The hardest stuff is hugging my mother goodbye. It’s looking my sister in the eyes without tearing up. It’s knowing that I’m going to miss a year of my 11-month-old nephew’s growth, a year where he’ll take his first steps and speak his first deliberate words. For me, the liberation of long-term travel comes with a mandatory tariff: emotional turmoil.
I feel a lot of guilt. Most people in my life are quick to dismiss this emotion, with a simple, “Oh, Daniel… you can’t NOT go on this trip.” And I am lucky to have this response. I focus on the excitement, the adventure. But the guilt is a man who creeps onto my doorstep; he’s a drunken beggar telling me that I have too much. He’s truthful, yet complicated. I acknowledge him, and keep on walking, uncomfortably.
Goodbyes are indeed the blisters of the soul.
MUCH WORK STILL DO TO
I’m currently sitting on a BC ferry, bound for Vancouver where tomorrow I fly to New Orleans to begin a one-month volunteer stint with an organization that addresses redevelopment in the Lower Ninth Ward. I tingle with excitement with the thought of the interesting characters I will get to meet.

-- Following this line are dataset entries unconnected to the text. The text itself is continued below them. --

-- ==== Sys2Proof/Laws/State.lean ====
section
/-! SUPPORT. What each field of the state is after each update of the state, one lemma per field and update. -/

namespace Sys2Proof.Machine

open Sys2Proof

@[simp] theorem State.setCtx_agenda (s : State) (c : Nat) (x : Ctx) : (s.setCtx c x).agenda = s.agenda := rfl
@[simp] theorem State.setCtx_cur (s : State) (c : Nat) (x : Ctx) : (s.setCtx c x).cur = s.cur := rfl
@[simp] theorem State.setCtx_free (s : State) (c : Nat) (x : Ctx) : (s.setCtx c x).free = s.free := rfl
@[simp] theorem State.setCtx_off (s : State) (c : Nat) (x : Ctx) : (s.setCtx c x).off = s.off := rfl
@[simp] theorem State.setCtx_down (s : State) (c : Nat) (x : Ctx) : (s.setCtx c x).down = s.down := rfl
@[simp] theorem State.setCtx_recovery (s : State) (c : Nat) (x : Ctx) : (s.setCtx c x).recovery = s.recovery := rfl
@[simp] theorem State.setCtx_boot (s : State) (c : Nat) (x : Ctx) : (s.setCtx c x).boot = s.boot := rfl
@[simp] theorem State.setCtx_brFail (s : State) (c : Nat) (x : Ctx) : (s.setCtx c x).brFail = s.brFail := rfl
@[simp] theorem State.setCtx_brLast (s : State) (c : Nat) (x : Ctx) : (s.setCtx c x).brLast = s.brLast := rfl
@[simp] theorem State.setCtx_brBoots (s : State) (c : Nat) (x : Ctx) : (s.setCtx c x).brBoots = s.brBoots := rfl
@[simp] theorem State.setCtx_image (s : State) (c : Nat) (x : Ctx) : (s.setCtx c x).image = s.image := rfl
@[simp] theorem State.setCtx_nextImage (s : State) (c : Nat) (x : Ctx) : (s.setCtx c x).nextImage = s.nextImage := rfl
@[simp] theorem State.setCtx_refCycle (s : State) (c : Nat) (x : Ctx) : (s.setCtx c x).refCycle = s.refCycle := rfl
@[simp] theorem State.setCtx_cxstsCtx (s : State) (c : Nat) (x : Ctx) : (s.setCtx c x).cxstsCtx = s.cxstsCtx := rfl
@[simp] theorem State.setCtx_cxstsRes (s : State) (c : Nat) (x : Ctx) : (s.setCtx c x).cxstsRes = s.cxstsRes := rfl
@[simp] theorem State.setCtx_cmds (s : State) (c : Nat) (x : Ctx) : (s.setCtx c x).cmds = s.cmds := rfl
@[simp] theorem State.setCtx_qctlRes (s : State) (c : Nat) (x : Ctx) : (s.setCtx c x).qctlRes = s.qctlRes := rfl
@[simp] theorem State.setCtx_drstRes (s : State) (c : Nat) (x : Ctx) : (s.setCtx c x).drstRes = s.drstRes := rfl
@[simp] theorem State.setCtx_dbgsel (s : State) (c : Nat) (x : Ctx) : (s.setCtx c x).dbgsel = s.dbgsel := rfl
@[simp] theorem State.setCtx_dbgdat (s : State) (c : Nat) (x : Ctx) : (s.setCtx c x).dbgdat = s.dbgdat := rfl
@[simp] theorem State.setCtx_lmbase (s : State) (c : Nat) (x : Ctx) : (s.setCtx c x).lmbase = s.lmbase := rfl
@[simp] theorem State.setCtx_badacc (s : State) (c : Nat) (x : Ctx) : (s.setCtx c x).badacc = s.badacc := rfl
@[simp] theorem State.setCtx_devnum (s : State) (c : Nat) (x : Ctx) : (s.setCtx c x).devnum = s.devnum := rfl
@[simp] theorem State.setCtx_bridge (s : State) (c : Nat) (x : Ctx) : (s.setCtx c x).bridge = s.bridge := rfl
@[simp] theorem State.setCtx_hostfn (s : State) (c : Nat) (x : Ctx) : (s.setCtx c x).hostfn = s.hostfn := rfl
@[simp] theorem State.setCtx_pcieOff (s : State) (c : Nat) (x : Ctx) : (s.setCtx c x).pcieOff = s.pcieOff := rfl
@[simp] theorem State.setCtx_hostAtomics (s : State) (c : Nat) (x : Ctx) : (s.setCtx c x).hostAtomics = s.hostAtomics := rfl
@[simp] theorem State.setCtx_ctxBase (s : State) (c : Nat) (x : Ctx) : (s.setCtx c x).ctxBase = s.ctxBase := rfl
@[simp] theorem State.setCtx_qBase (s : State) (c : Nat) (x : Ctx) : (s.setCtx c x).qBase = s.qBase := rfl
@[simp] theorem State.setCtx_dbBase (s : State) (c : Nat) (x : Ctx) : (s.setCtx c x).dbBase = s.dbBase := rfl
@[simp] theorem State.setCtx_hbm (s : State) (c : Nat) (x : Ctx) : (s.setCtx c x).hbm = s.hbm := rfl
@[simp] theorem State.setCtx_opReq (s : State) (c : Nat) (x : Ctx) : (s.setCtx c x).opReq = s.opReq := rfl
@[simp] theorem State.setCtx_opPower (s : State) (c : Nat) (x : Ctx) : (s.setCtx c x).opPower = s.opPower := rfl
@[simp] theorem State.setCtx_opUse (s : State) (c : Nat) (x : Ctx) : (s.setCtx c x).opUse = s.opUse := rfl
@[simp] theorem State.setCtx_opNext (s : State) (c : Nat) (x : Ctx) : (s.setCtx c x).opNext = s.opNext := rfl
@[simp] theorem State.setCtx_hist (s : State) (c : Nat) (x : Ctx) : (s.setCtx c x).hist = s.hist := rfl
@[simp] theorem State.setCtx_lastPow (s : State) (c : Nat) (x : Ctx) : (s.setCtx c x).lastPow = s.lastPow := rfl
@[simp] theorem State.setCtx_epoch (s : State) (c : Nat) (x : Ctx) : (s.setCtx c x).epoch = s.epoch := rfl
@[simp] theorem State.setCtx_mem (s : State) (c : Nat) (x : Ctx) : (s.setCtx c x).mem = s.mem := rfl
@[simp] theorem State.setCtx_tagBits (s : State) (c : Nat) (x : Ctx) : (s.setCtx c x).tagBits = s.tagBits := rfl
@[simp] theorem State.setCtx_gran (s : State) (c : Nat) (x : Ctx) : (s.setCtx c x).gran = s.gran := rfl
@[simp] theorem State.setCtx_lineOwner (s : State) (c : Nat) (x : Ctx) : (s.setCtx c x).lineOwner = s.lineOwner := rfl
@[simp] theorem State.setCtx_codeOld (s : State) (c : Nat) (x : Ctx) : (s.setCtx c x).codeOld = s.codeOld := rfl
@[simp] theorem State.setCtx_poison (s : State) (c : Nat) (x : Ctx) : (s.setCtx c x).poison = s.poison := rfl
@[simp] theorem State.setCtx_poisonL2 (s : State) (c : Nat) (x : Ctx) : (s.setCtx c x).poisonL2 = s.poisonL2 := rfl
@[simp] theorem State.setCtx_softErrs (s : State) (c : Nat) (x : Ctx) : (s.setCtx c x).softErrs = s.softErrs := rfl
@[simp] theorem State.setCtx_softL2 (s : State) (c : Nat) (x : Ctx) : (s.setCtx c x).softL2 = s.softL2 := rfl
@[simp] theorem State.setCtx_threads (s : State) (c : Nat) (x : Ctx) : (s.setCtx c x).threads = s.threads := rfl
@[simp] theorem State.setCtx_gangs (s : State) (c : Nat) (x : Ctx) : (s.setCtx c x).gangs = s.gangs := rfl
@[simp] theorem State.setCtx_insts (s : State) (c : Nat) (x : Ctx) : (s.setCtx c x).insts = s.insts := rfl
@[simp] theorem State.setCtx_instNext (s : State) (c : Nat) (x : Ctx) : (s.setCtx c x).instNext = s.instNext := rfl
@[simp] theorem State.setCtx_cores (s : State) (c : Nat) (x : Ctx) : (s.setCtx c x).cores = s.cores := rfl
@[simp] theorem State.setCtx_ctxs (s : State) (c : Nat) (x : Ctx) : (s.setCtx c x).ctxs = s.ctxs.put c x := rfl
@[simp] theorem State.setCtx_queues (s : State) (c : Nat) (x : Ctx) : (s.setCtx c x).queues = s.queues := rfl
@[simp] theorem State.setCtx_kernels (s : State) (c : Nat) (x : Ctx) : (s.setCtx c x).kernels = s.kernels := rfl
@[simp] theorem State.setCtx_kernNext (s : State) (c : Nat) (x : Ctx) : (s.setCtx c x).kernNext = s.kernNext := rfl
@[simp] theorem State.setCtx_conduits (s : State) (c : Nat) (x : Ctx) : (s.setCtx c x).conduits = s.conduits := rfl
@[simp] theorem State.setCtx_cdNext (s : State) (c : Nat) (x : Ctx) : (s.setCtx c x).cdNext = s.cdNext := rfl
@[simp] theorem State.setCtx_walkNext (s : State) (c : Nat) (x : Ctx) : (s.setCtx c x).walkNext = s.walkNext := rfl
@[simp] theorem State.setCtx_issueNo (s : State) (c : Nat) (x : Ctx) : (s.setCtx c x).issueNo = s.issueNo := rfl
@[simp] theorem State.setCtx_dies (s : State) (c : Nat) (x : Ctx) : (s.setCtx c x).dies = s.dies := rfl
@[simp] theorem State.setCtx_bridges (s : State) (c : Nat) (x : Ctx) : (s.setCtx c x).bridges = s.bridges := rfl
@[simp] theorem State.setCtx_ports (s : State) (c : Nat) (x : Ctx) : (s.setCtx c x).ports = s.ports := rfl
@[simp] theorem State.setCtx_routes (s : State) (c : Nat) (x : Ctx) : (s.setCtx c x).routes = s.routes := rfl
@[simp] theorem State.setCtx_waitDev (s : State) (c : Nat) (x : Ctx) : (s.setCtx c x).waitDev = s.waitDev := rfl
@[simp] theorem State.setCtx_mcwins (s : State) (c : Nat) (x : Ctx) : (s.setCtx c x).mcwins = s.mcwins := rfl
@[simp] theorem State.setCtx_outq (s : State) (c : Nat) (x : Ctx) : (s.setCtx c x).outq = s.outq := rfl
@[simp] theorem State.setCtx_early (s : State) (c : Nat) (x : Ctx) : (s.setCtx c x).early = s.early := rfl
@[simp] theorem State.setCtx_esend (s : State) (c : Nat) (x : Ctx) : (s.setCtx c x).esend = s.esend := rfl
@[simp] theorem State.setCtx_erecv (s : State) (c : Nat) (x : Ctx) : (s.setCtx c x).erecv = s.erecv := rfl
@[simp] theorem State.setCtx_eresp (s : State) (c : Nat) (x : Ctx) : (s.setCtx c x).eresp = s.eresp := rfl
@[simp] theorem State.setCtx_remops (s : State) (c : Nat) (x : Ctx) : (s.setCtx c x).remops = s.remops := rfl
@[simp] theorem State.setCtx_remNext (s : State) (c : Nat) (x : Ctx) : (s.setCtx c x).remNext = s.remNext := rfl
@[simp] theorem State.setCtx_ppGot (s : State) (c : Nat) (x : Ctx) : (s.setCtx c x).ppGot = s.ppGot := rfl
@[simp] theorem State.setCtx_invals (s : State) (c : Nat) (x : Ctx) : (s.setCtx c x).invals = s.invals := rfl
@[simp] theorem State.setCtx_invNext (s : State) (c : Nat) (x : Ctx) : (s.setCtx c x).invNext = s.invNext := rfl
@[simp] theorem State.setCtx_spdm (s : State) (c : Nat) (x : Ctx) : (s.setCtx c x).spdm = s.spdm := rfl
@[simp] theorem State.setCtx_hostOut (s : State) (c : Nat) (x : Ctx) : (s.setCtx c x).hostOut = s.hostOut := rfl
@[simp] theorem State.setCtx_opLow (s : State) (c : Nat) (x : Ctx) : (s.setCtx c x).opLow = s.opLow := rfl
@[simp] theorem State.setCtx_hbmFail (s : State) (c : Nat) (x : Ctx) : (s.setCtx c x).hbmFail = s.hbmFail := rfl
@[simp] theorem State.setCtx_funcs (s : State) (c : Nat) (x : Ctx) : (s.setCtx c x).funcs = s.funcs := rfl
@[simp] theorem State.setCtx_hostPend (s : State) (c : Nat) (x : Ctx) : (s.setCtx c x).hostPend = s.hostPend := rfl
@[simp] theorem State.setCtx_parked (s : State) (c : Nat) (x : Ctx) : (s.setCtx c x).parked = s.parked := rfl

The metaphor of rebuilding/reconstructing is most definitely poignant. I’ve systematically released a mini, yet maniacal, hurricane of my own over the past three months, intentionally deconstructing my own comfortable lifestyle. In New Orleans, I don’t know what exact project on which I’ll be working. And I don’t know with what exact project I’ll be internally occupied. But in both cases, there is evidently much work still to do.
Still, just because I don’t know many of the exact details of my travels or my volunteer projects or my personal development, it doesn’t mean I am without expectations. I think it’s impossible to step foot into the world without some form of anticipations. I suppose my strategy has been to keep the expectations a broad as possible.
MY 2011 EXPECTATIONS:
To learn more about the world
To meet some very fascinating people
To feel loneliness
To understand more deeply what I want my greater purpose to be
To need to visit a doctor (somewhere for some reason, currently unknown)
To have my laptop or camera stolen (later, rather than sooner, preferably)
To eat unfamiliar foods
To watch some stellar sunsets
To acquire new skills
To return as myself, but more of myself
There they are.
I look forward to having them shattered.